# Web Scraping Glassdoor

**Introduction**

In this project, we'll build a web scraper to extract job listings from Glassdoor, a popular job search platform. We'll use Python and BeautifulSoup, a Python library for web scraping, to extract job titles, companies, locations, job descriptions, and other relevant information.

Here are the main steps we'll follow in this project:

- Setup our development environment

- Understand the basics of web scraping

- Analyze the website structure of Glassdoor

- Write the Python code to extract job data from Glassdoor

- Save the data to a CSV file

- Test our web scraper and refine our code as needed

**Prerequisites**

Before starting this project, you should have some basic knowledge of Python programming and HTML structure. In addition, you'll need to install the following libraries in your Python environment:

- requests
- BeautifulSoup
- csv
- datetime


You can install them using the following command in your command prompt/terminal:

**pip install requests**

**pip install beautifulsoup4**

-
-
-

**Project Scope**

We will be building a script that can scrape job postings from Glassdoor.com based on a specific job position and location. We will extract the following information from each job posting:

Job title
Company name
Job location
Posting date
Summary of the job
Salary (if available)
Job URL
We will then store this information in a CSV file for further analysis.


-
-
-


**Step 1: Importing Required Libraries**

Here, we are importing the required libraries: csv for writing data to a CSV file, datetime for getting the current date, requests for sending HTTP requests to the website, BeautifulSoup for parsing the HTML source code of the webpage, and time for introducing a delay in our program.

In [129]:
import csv
from datetime import datetime
import requests
from bs4 import BeautifulSoup
import time

**Step 2: Generating RL**

Here, we are defining a function get_url that takes two parameters: position and location. We use these parameters to generate the URL of the webpage we want to scrape. We are using a template URL and replacing the placeholders with the actual values of position and location. The URL also includes some additional parameters such as locT=C and locId=1139970 that specify the location of the job posting. You can customize these parameters based on your needs.

In [130]:

def get_url(position, location):
    """Generate url from position and location"""
    template = "https://www.glassdoor.com/Job/jobs.htm?sc.keyword={}&locT=C&locId=1139970&JobType=all&fromAge=1"
    position = position.replace(" ", "+")
    location = location.replace(" ", "+")
    url = template.format(position, location)
    return url

**Step 3: Extracting Job Data**

The next step is to define a function that will take a single job posting record as input, and extract the relevant data from it. This function will be called from within the main() function, which we will define in the next step.

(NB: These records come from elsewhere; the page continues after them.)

-- ==== Sys2Proof/Tests/Slice0.lean ====
section
/-! SUPPORT. Tests: the refusals of WellFormed, one small step of every row with the result the spec gives, and for
each statement with hypotheses a state that meets them. -/

namespace Sys2Proof.Tests

open Sys2Proof Sys2Proof.Machine

/-! ### WellFormed -/

theorem test_wellFormed_badcmd : (Instr.badcmd .p0 0x10).wellFormed = false ∧ (Instr.badcmd .p0 0x15).wellFormed = true := by
  decide

theorem test_wellFormed_clocks :
    (Instr.selectRise .p1 8).wellFormed = false ∧ (Instr.portResetFall .p1 8).wellFormed = false ∧
      (Instr.selectRise .p1 7).wellFormed = true := by decide

theorem test_wellFormed_record :
    (Instr.expiryOfOpenRecord 256).wellFormed = false ∧ (Instr.expiryOfSealedRecord 256).wellFormed = false ∧
      (Instr.expiryOfOpenRecord 255).wellFormed = true := by decide

theorem test_wellFormed_tick :
    (Instr.tick [.messages, .messages]).wellFormed = false ∧ (Instr.tick [.lease .p3, .messages]).wellFormed = true := by
  decide

/-! ### Small states -/

/-- An ATTACHED port between transactions. -/
def idle : PortState := { PortState.reset with mode := .attached }

/-- An ATTACHED port whose command byte is in progress. -/
def cmd : PortState := { idle with selHigh := false, txn := Txn.quiet .command }

/-- An ATTACHED port that has received these bytes of a transaction. -/
def got (bytes : List Byte) : PortState := { cmd with txn := { Txn.quiet .argument with collected := bytes } }

/-- The part with P0 and P1 as given, P2 ATTACHED, P3 DETACHED, and a free list of two cells, which suffices for one
small step. -/
def part (a b : PortState) (rs : List (Nat × Record)) : State :=
  { State.reset with ports := ⟨a, b, idle, PortState.reset⟩, records := rs, freeList := [0, 1] }

/-- A BULK message of P0 to P1: 20 bytes declared, 3 deposited, one cell charged to SHARED. -/
def message (st : RecState) (stage : Stage) : Record where
  state := st
  source := .p0
  serial := 7
  cls := .bulk
  early := false
  receipt := false
  tag := 0x0102
  declared := 20
  deposited := 3
  cells := [5]
  account := some .shared
  remaining := none
  expired := false
  abortCause := none
  deliveries := [⟨.p1, none, stage⟩]

/-- What `f` reads in the state an outcome answers. -/
def view {α : Type} (o : StepOutcome) (f : State → α) : Option α :=
  match o with
  | .next t => some (f t)
  | _ => none

/-- The reply of port `p`. -/
def reply (p : Port) (t : State) : List Byte := (t.port p).txn.reply

/-! ### One step of each row -/

set_option maxRecDepth 20000

/-- R173, R182: the 27 bytes of a port that has just attached. -/
theorem test_status :
    view (exec (.status .p0) (part cmd idle [])) (reply .p0) =
      some [0, 1, 0, 0, 0, 0, 0, 0, 0, 0, 0, 0, 0, 64, 0, 0, 0, 4, 0, 0, 0, 0, 0, 0, 0, 0, 0] := by decide

/-- R124, R133: P1 attaches beside P0 and P2. -/
theorem test_attach :
    view (exec (.attach .p1) (part idle { cmd with mode := .detached } []))
        (fun t => (reply .p1 t, (t.port .p1).mode, (t.port .p0).notices, (t.port .p0).causes.notice)) =
      some ([0x00, 0x00, 0x05], .attached, [.peer .p1 true 1], true) := by decide

/-- R98, worked example of chapter 05, E3: the attach of P2 replaces the DETACHED notice with count 2. -/
theorem test_attach_coalesces :
    view (exec (.attach .p1) (part { idle with notices := [.peer .p1 false 1] } { cmd with mode := .detached } []))
        (fun t => (t.port .p0).notices) = some [.peer .p1 true 2] := by decide

/-- R126: the reply counts the delivery that waits and the notices. -/
theorem test_detach :
    view (exec (.detach .p1) (part idle { cmd with bulk := [9], intake := 1 } [(9, message .sealed .queued)]))
        (fun t => (reply .p1 t, (t.port .p1).mode, (t.port .p1).lastCause)) =
      some ([0x00, 0x02, 0x01, 0x00], .teardown, .detach) := by decide

/-- R172. -/
theorem test_setport :
    view (exec (.setport .p0 0x1F) (part (got [0x13, 128, 15, 255]) idle []))
        (fun t => (reply .p0 t, (t.port .p0).leaseCounter)) = some ([0x00, 128, 15, 255, 0x1F, 255], 255) := by decide

/-- R171: a set of items that names bit 5 is refused, and ARRIVAL alone is cleared by bit 0. -/
theorem test_clear :
    view (exec (.clear .p0 0x01) (part { got [0x14] with causes := ⟨true, true, false, false, false⟩ } idle []))
        (reply .p0) = some [0x00, 0x02, 0x00] ∧
      view (exec (.clear .p0 0x20) (part (got [0x14]) idle [])) (reply .p0) = some [0x12, 0x00, 0x00] := by decide

/-- Worked example of chapter 01: after EXPRESS 200, BULK 100 is granted 56, and 768 shared cells stay free. -/
theorem test_reserve_cut :
    view (exec (.reserve .p0 100) (part { got [0x20, 0x01, 0x00] with resExpress := ⟨200, 0⟩ } idle [])) (reply .p0) =
      some [0x00, 0x00, 56, 0x03, 0x00] := by decide

/-- Worked example of chapter 01, E7: a reserve of 256 with 94 charged, asked to become 0, becomes 94. -/
theorem test_reserve_clamped :
    view (exec (.reserve .p0 0) (part { got [0x20, 0x01, 0x00] with resBulk := ⟨256, 94⟩ } idle []))
        (fun t => (t.port .p0).resBulk) = some ⟨94, 94⟩ := by decide

/-- R52, R54: P0 names itself, P1 and P3: P1 alone is admitted, and the lowest FREE id and cell 0 are taken. -/
theorem test_open :
    view (exec (.openMsg .p0 0x34) (part (got [0x21, 0x0B, 0x01, 0x02, 0x00, 0x20, 0x00, 0x00, 0x12]) idle []))
        (fun t => (reply .p0 t, (t.port .p0).deposit, (t.port .p1).intake, (t.record? 0).map Record.tag)) =
      some ([0x00, 0, 0, 0, 0x02, 0x03, 0x02, 0x01, 0x04, 0x02], .opened 0, 1, some 0x1234) := by decide

/-- Worked example of chapter 01, E4: SHARED has 96 free, 82 cells would leave 14, below the guard: NOSPACE, wait armed. -/
theorem test_open_nospace :
    view (exec (.openMsg .p0 0)
        { part { got [0x21, 0x02, 0x01, 0x04, 0x0A, 0x28, 0, 0, 0] with resExpress := ⟨200, 0⟩, resBulk := ⟨56, 0⟩ }
            { idle with resExpress := ⟨640, 0⟩ } [] with sharedCharged := 32 })
        (fun t => ((reply .p0 t).head?, (t.port .p0).wait)) = some (some 0x17, some ⟨82, .bulk⟩) := by decide

/-- R56, R161: the count byte holds the count less one. -/
theorem test_put :
    view (exec (.put .p0 2) (part { got [0x22] with deposit := .opened 9 } idle [(9, message .opened .claimed)]))
        (fun t => ((t.port .p0).txn.phase, (t.port .p0).txn.put)) = some (.data, ⟨3, .ok, 0, false, 0⟩) := by decide

/-- A port in the data bytes of a PUT. -/
def putting (u : PutCtx) (d : Deposit) : PortState :=
  { cmd with deposit := d, txn := { Txn.quiet .data with put := u } }

/-- R57, R2: byte 3 of the message goes to byte 3 of cell 5, and the awaiting reader receives DATA. -/
theorem test_putDataByte :
    view (exec (.putDataByte .p0 0xAB)
        (part (putting ⟨1, .ok, 0, false, 0⟩ (.opened 9)) { idle with fetch := some ⟨9, 3, true⟩ }
          [(9, message .opened .fetching)]))
        (fun t => (t.mem, reply .p0 t, (t.port .p1).causes.data)) =
      some ([(163, 0xAB)], [0x00, 0, 1, 0, 4], true) := by decide

/-- Worked example of chapter 03, E5: a lapse in the middle of a PUT. -/
theorem test_putDataByte_lapsed :
    view (exec (.putDataByte .p0 0xAB) (part (putting ⟨1, .ok, 120, false, 120⟩ (.lapsed 3 120)) idle []))
        (fun t => (reply .p0 t, (t.port .p0).deposit)) = some ([0x1B, 0, 120, 0, 120], .none) := by decide

/-- R61, worked example of chapter 03, E9: 7 cells trimmed to 5 at 150 bytes. -/
theorem test_seal :
    view (exec (.sealMsg .p0)
        (part { cmd with deposit := .opened 9 } idle
          [(9, { message .opened .fetching with
            declared := 200, deposited := 150, cells := [0, 1, 2, 3, 4, 5, 6], early := true })]))
        (fun t => (reply .p0 t, (t.record? 9).map fun r => (r.state, r.cells))) =
      some ([0x00, 9, 0, 150], some (.sealed, [0, 1, 2, 3, 4])) := by decide

/-- R63: SEAL publishes the CLAIMED entry, and sets ARRIVAL. -/
theorem test_seal_publishes :
    view (exec (.sealMsg .p0)
        (part { cmd with deposit := .opened 9 } { idle with intake := 1 } [(9, message .opened .claimed)]))
        (fun t => ((t.port .p1).bulk, (t.port .p1).intake, (t.port .p1).causes.arrival, (t.port .p0).deposit)) =
      some ([9], 1, true, .none) := by decide

/-- R65, R29: the reader keeps the message and receives TRUNC. -/
theorem test_cancel :
    view (exec (.cancel .p0)
        (part { cmd with deposit := .opened 9 } { idle with intake := 1, fetch := some ⟨9, 0, false⟩ }
          [(9, { message .opened .fetching with early := true })]))
        (fun t => (reply .p0 t, (t.record? 9).map fun r => (r.state, r.abortCause), (t.port .p1).causes.trunc)) =
      some ([0x00, 9], some (.aborted, some .cancelled), true) := by decide
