-- ==== Sys2Proof/Machine/State.lean ====
section
/-! DEFINITION. The state of the block (10_state.md R10), its reset value (R23 to R28, 70 R125), its output events
(30_encoding.md R58), its inputs, and the fault and refusal types of a step. -/

namespace Sys2Proof.Machine

/-- The frame buffer: (address, byte) cells, addresses strictly rising, none at the byte an unlisted address reads as
(`Memory.wf` in Machine/Ops.lean). -/
abbrev Memory := List Host.Cell

/-- The measurement record (R7, R86): twelve unsigned 16-bit fields, in the order of R45. -/
structure Record where
  pm10Standard : Half
  pm25Standard : Half
  pm100Standard : Half
  pm10Env : Half
  pm25Env : Half
  pm100Env : Half
  particles03um : Half
  particles05um : Half
  particles10um : Half
  particles25um : Half
  particles50um : Half
  particles100um : Half
  deriving DecidableEq, Repr

/-- The three error classes (R105). -/
inductive DiagCode where
  /-- Framing desync (R107). -/
  | desync
  /-- Length mismatch (R108). -/
  | lenMismatch
  /-- Checksum mismatch (R109). -/
  | cksumMismatch
  deriving DecidableEq, Repr

/-- An output event (R58). -/
inductive Event where
  | record (r : Record)
  | diag (code : DiagCode)
  deriving DecidableEq, Repr

/-- The two reasons of the sticky fault mark (R117). -/
inductive FaultReason where
  /-- An illegal transaction word (R59). -/
  | illegalCommand (cmd : Cmd)
  /-- Overlapping transactions (R118, R119). -/
  | reentrantAccess
  deriving DecidableEq, Repr

/-- One input of the block, as the outside supplies it. DESIGN CHOICE, log entry 2. -/
inductive Input where
  /-- A transaction word that begins after the one before it is complete (R38, R40). -/
  | txn (cmd : Cmd)
  /-- A transaction word the consumer issues while it handles a record (R102, R118, D25). -/
  | react (cmd : Cmd)
  /-- A transaction word that begins while another transaction is in progress (R118, R119). -/
  | overlap (cmd : Cmd)
  /-- The reset input (R60, R125). -/
  | reset
  deriving DecidableEq, Repr

/-- The state. The first six fields are the tuple of R10; the last two are the model's own and stand for the block's output
and input ports (log entries 2 and 3). -/
structure State where
  /-- `buf[0..31]` (R12). -/
  buf : Memory
  /-- `off` (R11). -/
  off : Offset
  /-- `inpkt` (R13). -/
  inpkt : Bool
  /-- `enabled` (R15). -/
  enabled : Bool
  /-- `sink_present` (R16). -/
  sinkPresent : Bool
  /-- The sticky `fault` mark (R117). -/
  fault : Option FaultReason
  /-- The output event of the step that led to this state, if it emitted one (R58, R106). -/
  event : Option Event
  /-- The inputs not yet processed, in the order they arrive (R18, R40). -/
  inputs : List Input
  deriving DecidableEq, Repr

/-- The state right after reset (R23 to R28, R125): no event, no input waiting, the buffer unwritten. -/
def State.reset : State :=
  { buf := [], off := 0#6, inpkt := false, enabled := false, sinkPresent := false, fault := none,
    event := none, inputs := [] }

/-- Nobody raises a fault that stops the machine: "The block has no traps" (R111), and a raised model fault only sets the
mark in `State.fault` (R117, vector V-E8). So there is no constructor. Safe: nothing is left out by it. -/
inductive Fault where
  deriving DecidableEq, Repr

/-- Why a step is refused. -/
inductive Refusal where
  /-- Raised only by an arm of `exec` whose instruction has no meaning yet; no arm is such. Safe. -/
  | notModelled (mnemonic : String)
  deriving DecidableEq, Repr

end Sys2Proof.Machine
end

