-- ==== Sys2Proof/Certificates/Slice0/Obligations.lean ====
section
/-! DEFINITION. The statements for the provers, each from a rule of spec/ that its docstring names. A rule the spec marks
"[derived: ...]" is cited by its section only. -/

open Sys2Proof Sys2Proof.Machine

/-! ## Reset and the step -/

/-- 10_state.md R23 to R26 and R28: the values reset leaves. (The buffer's contents are unspecified, R27, and not stated.) -/
def Obligations.ResetLeavesTheResetValues : Prop :=
  State.reset.off = 0#6 ∧ State.reset.inpkt = false ∧ State.reset.enabled = false ∧
    State.reset.sinkPresent = false ∧ State.reset.fault = none

/-- 70_reset_and_hazards.md R125: the reset input puts every state element at its reset value, the buffer at some value, and
emits no event. That it is a step of its own, so never inside a FEED, and that the inputs still waiting stay, are the model's
choice, log entry 10. -/
def Obligations.ResetInputResetsEveryElement : Prop :=
  ∀ s rest, s.inputs = .reset :: rest →
    ∃ m : Memory, step s = .next
      { buf := m, off := 0#6, inpkt := false, enabled := false, sinkPresent := false, fault := none,
        event := none, inputs := rest }

/-- With no input waiting a step changes nothing but that the output event is gone. The model's choice, log entry 4. -/
def Obligations.IdleStepOnlyDropsTheEvent : Prop :=
  ∀ s : State, s.inputs = [] → step s = .next { s with event := none }

/-- 10_state.md R18 and 20_memory.md R38, R40 with the port of log entry 2: where the oldest input is a word that decodes to
`i`, the step is `exec i` on the state with that input taken and the event of the step before gone. -/
def Obligations.StepRunsTheDecodedInstruction : Prop :=
  ∀ s cmd rest i, s.inputs = .txn cmd :: rest → decode cmd = .instr i →
    step s = exec i { s with event := none, inputs := rest }

/-- A legal word presented to any state is what its very next step runs, and what was waiting still waits. The model's port,
log entries 2 and 12. -/
def Obligations.PresentedWordRunsNext : Prop :=
  ∀ (s : State) (cmd : Cmd) (i : Instr) (nbits : Nat), 12 ≤ nbits → decode cmd = .instr i →
    step (s.withFetchWord nbits cmd.toNat) = exec i { s with event := none } ∧
      decodeTableWord nbits cmd.toNat = some i

/-- 60_exceptions.md R111, "The block has no traps": every step from every state answers a next state. That a step takes exactly
one waiting input, that it answers with none waiting, and that a raised fault is a next state too are the model's, log entries
2, 4 and 9. -/
def Obligations.EveryStepAnswersNext : Prop :=
  ∀ s : State, ∃ t, step s = .next t ∧ t.inputs = s.inputs.tail

/-! ## Encodings -/

/-- 30_encoding.md R55 to R57: decoding the word of an instruction gives the instruction back, at every operand value. -/
def Obligations.DecodeOfEncode : Prop :=
  ∀ i : Instr, i.wf = true → decode (encode i) = .instr i

/-- 30_encoding.md R55: each legal word has one meaning, so encoding what a word decodes to gives the word back. -/
def Obligations.EncodeOfDecode : Prop :=
  ∀ cmd i, decode cmd = .instr i → encode i = cmd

To do this, we'll use the BeautifulSoup library to parse the HTML of the job posting card, and extract the desired data using a series of try/except blocks.


In [131]:
def get_record(card):
    """Extract job data from a single record"""
    atags = card.find_all("a")
    try:
        job_title = atags[0].text.strip()
    except IndexError:
        job_title = ""
    try:
        company = atags[1].text.strip()
    except IndexError:
        company = ""
    try:
        job_location = card.find("span", {"class": "jobLocation"}).text.strip()
    except AttributeError:
        job_location = ""
    try:
        post_date = card.find("span", {"class": "jobAge"}).text.strip()
    except AttributeError:
        post_date = ""
    try:
        summary = card.find("div", {"class": "jobDescriptionContent"}).text.strip()
    except AttributeError:
        summary = ""
    try:
        salary = card.find("span", {"class": "salaryText"}).text.strip()
    except AttributeError:
        salary = ""
    try:
        job_url = "https://www.glassdoor.com" + atags[0]["href"]
    except (IndexError, TypeError):
        job_url = ""

    today = datetime.today().strftime("%Y-%m-%d")
    record = (job_title, company, job_location, post_date, today, summary, salary, job_url)
    return record

**Step 4: Define the manin function**

Define the main function that takes two parameters: job position and location. This function performs the following steps:

- Set the headers for the HTTP request. Glassdoor may block requests from bots, so it's a good idea to set a user agent string.
- Construct the URL for the job search based on the job position and location.
- Send an HTTP request to the URL and retrieve the HTML code of the search results page.
- Parse the HTML code using BeautifulSoup and select the HTML elements that contain the job postings.
- Extract the job posting information using the helper functions and store it in a list.
- Write the job posting information to a CSV file.
- Print a success message.

In [132]:

def main(position, location):
    """Run the main program routine"""
    headers = {
        "User-Agent": "Mozilla/5.0 (Windows NT 10.0; Win64; x64) AppleWebKit/537.36 (KHTML, like Gecko) Chrome/58.0.3029.110 Safari/537.3"
    }
    url = get_url(position, location)
    records = []
    try:
        response = requests.get(url, headers=headers)
        soup = BeautifulSoup(response.text, "html.parser")
        cards = soup.find_all("li", {"class": "react-job-listing"})
        for card in cards:
            record = get_record(card)
            records.append(record)
        with open("jobs.csv", "a", newline="", encoding="utf-8") as f:
            writer = csv.writer(f)
            writer.writerow(
                [
                    "JobTitle",
                    "Company",
                    "JobLocation",
                    "PostDate",
                    "ExtractDate",
                    "Summary",
                    "Salary",
                    "JobUrl",
                ]
            )
            writer.writerows(records)
    except Exception as e:
        print(e)
        print("Error scraping job postings")
        return None
    print(f"Successfully scraped {len(records)} job postings")
    return


**Step 5: Run the Main Function**

Call the main function with the job position and location parameters. Check the CSV file to verify that the job posting information has been extracted correctly.

In [133]:
main('developer', 'texas')

Successfully scraped 30 job postings


**Conclusion**

Web scraping is a powerful tool for extracting data from websites. In this learning module, we have used web scraping to extract job postings from Glassdoor. You can use similar techniques to extract data from other websites as well. However, be aware of the legal and ethical implications of web scraping and make sure to comply with the website's terms of service.